• Dataset entries
○ ○ ○ ○ ○ ○ ○

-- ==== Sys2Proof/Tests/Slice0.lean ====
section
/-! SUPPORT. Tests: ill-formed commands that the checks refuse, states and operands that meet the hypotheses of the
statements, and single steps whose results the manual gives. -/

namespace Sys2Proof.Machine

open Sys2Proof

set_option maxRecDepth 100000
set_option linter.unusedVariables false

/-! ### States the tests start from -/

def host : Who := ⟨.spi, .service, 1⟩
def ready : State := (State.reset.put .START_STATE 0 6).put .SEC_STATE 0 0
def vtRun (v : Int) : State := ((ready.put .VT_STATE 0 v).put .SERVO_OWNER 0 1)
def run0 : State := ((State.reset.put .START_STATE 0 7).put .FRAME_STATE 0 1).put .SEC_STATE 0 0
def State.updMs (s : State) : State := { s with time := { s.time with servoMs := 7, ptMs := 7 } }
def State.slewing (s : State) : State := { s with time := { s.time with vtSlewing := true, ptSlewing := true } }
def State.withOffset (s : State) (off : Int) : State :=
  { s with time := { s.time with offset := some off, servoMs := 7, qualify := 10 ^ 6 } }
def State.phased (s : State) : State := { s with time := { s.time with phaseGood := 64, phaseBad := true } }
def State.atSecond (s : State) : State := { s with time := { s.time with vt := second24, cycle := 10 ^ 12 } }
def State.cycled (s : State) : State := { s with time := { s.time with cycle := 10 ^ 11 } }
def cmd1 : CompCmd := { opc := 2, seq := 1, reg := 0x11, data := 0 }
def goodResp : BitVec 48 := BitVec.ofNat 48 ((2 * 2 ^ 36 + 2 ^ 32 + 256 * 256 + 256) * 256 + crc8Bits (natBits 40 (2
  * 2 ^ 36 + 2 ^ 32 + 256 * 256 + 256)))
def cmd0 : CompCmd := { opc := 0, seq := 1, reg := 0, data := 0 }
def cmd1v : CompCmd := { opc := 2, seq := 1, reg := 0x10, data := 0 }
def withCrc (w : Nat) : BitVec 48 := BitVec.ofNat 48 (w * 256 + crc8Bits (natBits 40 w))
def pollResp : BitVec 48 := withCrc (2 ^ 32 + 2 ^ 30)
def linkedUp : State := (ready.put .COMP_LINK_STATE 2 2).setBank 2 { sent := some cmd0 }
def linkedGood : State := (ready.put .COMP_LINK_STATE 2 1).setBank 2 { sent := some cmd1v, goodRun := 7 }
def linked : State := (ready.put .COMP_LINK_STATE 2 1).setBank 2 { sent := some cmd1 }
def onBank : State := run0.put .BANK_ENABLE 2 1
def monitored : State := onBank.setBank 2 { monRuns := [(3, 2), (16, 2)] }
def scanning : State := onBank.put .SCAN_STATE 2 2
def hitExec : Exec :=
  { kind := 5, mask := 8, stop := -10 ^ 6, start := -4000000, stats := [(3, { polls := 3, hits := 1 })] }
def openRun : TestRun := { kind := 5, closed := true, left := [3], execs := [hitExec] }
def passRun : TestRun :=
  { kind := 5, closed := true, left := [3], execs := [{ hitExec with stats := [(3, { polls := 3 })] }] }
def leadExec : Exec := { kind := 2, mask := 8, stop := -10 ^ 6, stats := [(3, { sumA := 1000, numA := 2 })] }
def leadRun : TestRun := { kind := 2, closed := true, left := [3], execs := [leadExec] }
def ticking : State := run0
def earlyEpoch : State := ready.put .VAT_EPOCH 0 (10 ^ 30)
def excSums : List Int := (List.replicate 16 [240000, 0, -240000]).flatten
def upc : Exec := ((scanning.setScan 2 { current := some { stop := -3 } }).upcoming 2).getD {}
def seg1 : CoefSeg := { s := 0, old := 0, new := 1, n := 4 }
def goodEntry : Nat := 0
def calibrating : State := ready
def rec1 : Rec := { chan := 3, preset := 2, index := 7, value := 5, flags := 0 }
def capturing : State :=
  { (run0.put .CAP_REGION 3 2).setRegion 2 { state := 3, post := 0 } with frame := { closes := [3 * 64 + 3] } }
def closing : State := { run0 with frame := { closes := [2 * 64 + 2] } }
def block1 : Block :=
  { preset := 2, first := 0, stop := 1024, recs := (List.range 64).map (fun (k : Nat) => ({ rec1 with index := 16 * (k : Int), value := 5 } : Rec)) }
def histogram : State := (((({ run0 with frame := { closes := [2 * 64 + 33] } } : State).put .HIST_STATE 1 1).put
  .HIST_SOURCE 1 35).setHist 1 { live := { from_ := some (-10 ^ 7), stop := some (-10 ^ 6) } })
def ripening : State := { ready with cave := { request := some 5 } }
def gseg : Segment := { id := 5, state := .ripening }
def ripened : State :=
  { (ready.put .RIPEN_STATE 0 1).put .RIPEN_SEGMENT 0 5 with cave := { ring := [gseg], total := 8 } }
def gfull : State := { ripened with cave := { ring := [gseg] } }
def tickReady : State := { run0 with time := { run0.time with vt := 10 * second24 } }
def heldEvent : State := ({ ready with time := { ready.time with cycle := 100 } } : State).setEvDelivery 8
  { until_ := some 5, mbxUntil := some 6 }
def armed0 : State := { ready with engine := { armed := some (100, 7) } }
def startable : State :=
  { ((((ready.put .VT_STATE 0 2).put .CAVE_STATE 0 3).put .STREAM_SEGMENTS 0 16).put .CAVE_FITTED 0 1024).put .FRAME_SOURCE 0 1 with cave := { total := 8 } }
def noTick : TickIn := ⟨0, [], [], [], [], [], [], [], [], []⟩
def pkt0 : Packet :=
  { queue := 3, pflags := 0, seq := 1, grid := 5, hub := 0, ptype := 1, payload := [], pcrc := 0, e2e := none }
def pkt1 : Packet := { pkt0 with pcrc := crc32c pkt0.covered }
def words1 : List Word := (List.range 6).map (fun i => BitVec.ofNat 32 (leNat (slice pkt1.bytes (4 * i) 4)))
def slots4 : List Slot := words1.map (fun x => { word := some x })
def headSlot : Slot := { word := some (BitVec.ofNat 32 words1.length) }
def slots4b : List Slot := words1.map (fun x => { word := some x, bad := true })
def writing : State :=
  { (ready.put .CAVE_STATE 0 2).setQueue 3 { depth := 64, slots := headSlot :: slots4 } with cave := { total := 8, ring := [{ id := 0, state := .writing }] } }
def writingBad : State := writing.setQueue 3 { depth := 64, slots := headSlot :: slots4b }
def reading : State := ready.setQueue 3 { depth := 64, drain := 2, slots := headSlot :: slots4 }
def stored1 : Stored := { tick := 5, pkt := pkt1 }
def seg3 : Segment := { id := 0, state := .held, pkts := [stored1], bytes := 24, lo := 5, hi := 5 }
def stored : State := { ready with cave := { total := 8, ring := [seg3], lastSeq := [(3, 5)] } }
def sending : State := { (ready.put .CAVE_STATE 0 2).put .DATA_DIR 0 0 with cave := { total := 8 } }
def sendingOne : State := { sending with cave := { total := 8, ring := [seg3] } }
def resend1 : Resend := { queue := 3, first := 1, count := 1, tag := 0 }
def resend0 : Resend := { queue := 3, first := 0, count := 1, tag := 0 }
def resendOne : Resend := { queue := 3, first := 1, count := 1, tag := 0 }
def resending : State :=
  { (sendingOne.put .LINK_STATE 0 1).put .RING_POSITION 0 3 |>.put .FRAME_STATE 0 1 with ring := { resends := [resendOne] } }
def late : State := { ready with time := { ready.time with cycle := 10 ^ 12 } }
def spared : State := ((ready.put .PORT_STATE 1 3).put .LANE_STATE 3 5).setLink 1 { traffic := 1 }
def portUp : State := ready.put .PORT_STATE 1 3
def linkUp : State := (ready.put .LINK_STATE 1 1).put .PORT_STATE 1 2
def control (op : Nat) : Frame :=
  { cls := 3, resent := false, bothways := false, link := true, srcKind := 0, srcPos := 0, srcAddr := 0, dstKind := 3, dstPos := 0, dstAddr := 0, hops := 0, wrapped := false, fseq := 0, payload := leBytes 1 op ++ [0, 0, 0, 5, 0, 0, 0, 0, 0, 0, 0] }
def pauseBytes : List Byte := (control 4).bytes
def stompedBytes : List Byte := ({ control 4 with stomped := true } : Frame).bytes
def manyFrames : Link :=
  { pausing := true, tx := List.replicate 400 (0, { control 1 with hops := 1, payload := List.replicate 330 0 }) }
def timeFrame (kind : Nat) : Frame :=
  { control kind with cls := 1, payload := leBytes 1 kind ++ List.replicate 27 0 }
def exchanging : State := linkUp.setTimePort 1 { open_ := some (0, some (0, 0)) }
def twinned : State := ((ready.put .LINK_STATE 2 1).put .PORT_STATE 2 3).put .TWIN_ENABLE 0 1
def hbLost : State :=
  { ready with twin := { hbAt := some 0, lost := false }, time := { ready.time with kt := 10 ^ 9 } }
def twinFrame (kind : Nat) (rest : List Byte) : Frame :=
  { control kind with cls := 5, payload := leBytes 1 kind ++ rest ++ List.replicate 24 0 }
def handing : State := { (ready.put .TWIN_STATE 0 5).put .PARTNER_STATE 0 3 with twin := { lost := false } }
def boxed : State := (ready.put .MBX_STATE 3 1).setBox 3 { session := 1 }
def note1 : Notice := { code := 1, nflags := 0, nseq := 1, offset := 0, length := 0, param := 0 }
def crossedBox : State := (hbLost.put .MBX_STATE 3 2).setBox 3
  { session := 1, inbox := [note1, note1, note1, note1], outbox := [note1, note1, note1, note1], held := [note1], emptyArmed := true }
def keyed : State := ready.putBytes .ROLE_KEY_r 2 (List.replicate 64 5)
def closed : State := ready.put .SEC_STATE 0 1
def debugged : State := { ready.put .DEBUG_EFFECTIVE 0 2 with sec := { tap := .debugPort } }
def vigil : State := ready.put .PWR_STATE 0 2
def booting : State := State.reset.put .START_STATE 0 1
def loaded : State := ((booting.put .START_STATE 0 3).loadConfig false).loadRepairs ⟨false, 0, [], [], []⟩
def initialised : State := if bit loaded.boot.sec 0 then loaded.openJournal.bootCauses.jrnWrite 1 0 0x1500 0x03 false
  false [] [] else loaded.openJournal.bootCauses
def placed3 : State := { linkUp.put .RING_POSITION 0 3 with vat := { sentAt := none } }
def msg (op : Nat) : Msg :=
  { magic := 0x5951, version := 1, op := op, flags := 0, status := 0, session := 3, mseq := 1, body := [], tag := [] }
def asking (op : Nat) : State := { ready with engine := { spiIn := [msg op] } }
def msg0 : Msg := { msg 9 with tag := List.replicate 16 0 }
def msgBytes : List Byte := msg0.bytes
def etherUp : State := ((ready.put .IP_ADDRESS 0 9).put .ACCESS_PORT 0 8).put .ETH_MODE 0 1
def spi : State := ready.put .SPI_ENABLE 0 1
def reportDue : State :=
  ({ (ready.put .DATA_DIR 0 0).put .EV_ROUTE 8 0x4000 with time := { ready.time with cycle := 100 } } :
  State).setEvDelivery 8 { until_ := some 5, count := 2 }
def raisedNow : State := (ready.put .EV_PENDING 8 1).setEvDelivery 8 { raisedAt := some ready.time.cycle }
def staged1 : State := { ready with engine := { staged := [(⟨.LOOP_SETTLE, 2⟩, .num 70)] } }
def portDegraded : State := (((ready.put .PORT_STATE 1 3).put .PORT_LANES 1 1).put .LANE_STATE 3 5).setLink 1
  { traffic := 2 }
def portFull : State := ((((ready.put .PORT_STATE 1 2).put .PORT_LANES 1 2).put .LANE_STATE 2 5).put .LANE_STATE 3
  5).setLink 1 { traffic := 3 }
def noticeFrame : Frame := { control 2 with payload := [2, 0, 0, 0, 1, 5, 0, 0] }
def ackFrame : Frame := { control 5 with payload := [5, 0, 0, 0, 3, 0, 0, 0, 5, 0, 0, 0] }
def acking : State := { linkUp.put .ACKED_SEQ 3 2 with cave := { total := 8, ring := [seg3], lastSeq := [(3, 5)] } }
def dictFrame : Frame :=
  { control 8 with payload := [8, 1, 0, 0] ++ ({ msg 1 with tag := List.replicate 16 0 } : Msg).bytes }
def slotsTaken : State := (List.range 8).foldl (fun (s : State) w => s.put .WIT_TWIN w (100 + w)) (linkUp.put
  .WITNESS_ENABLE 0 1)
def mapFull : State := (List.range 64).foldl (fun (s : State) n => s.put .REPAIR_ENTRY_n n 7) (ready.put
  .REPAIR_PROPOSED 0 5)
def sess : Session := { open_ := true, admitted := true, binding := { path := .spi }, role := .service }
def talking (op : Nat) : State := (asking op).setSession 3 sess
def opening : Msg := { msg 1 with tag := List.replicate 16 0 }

○ ○ ○ ○ ○ ○ ○

• Your task
When the entries above show the word "BitVec" in a line, copy that line out.

• Output below
def goodResp : BitVec 48 := BitVec.ofNat 48 ((2 * 2 ^ 36 + 2 ^ 32 + 256 * 256 + 256) * 256 + crc8Bits (natBits 40 (2
def withCrc (w : Nat) : BitVec 48 := BitVec.ofNat 48 (w * 256 + crc8Bits (natBits 40 w))
def pollResp : BitVec 48 := withCrc (2 ^ 32 + 2 ^ 30)
def words1 : List Word := (List.range 6).map (fun i => BitVec.ofNat 32 (leNat (slice pkt1.bytes (4 * i) 4)))
def headSlot : Slot := { word := some (BitVec.ofNat 32 words1.length) }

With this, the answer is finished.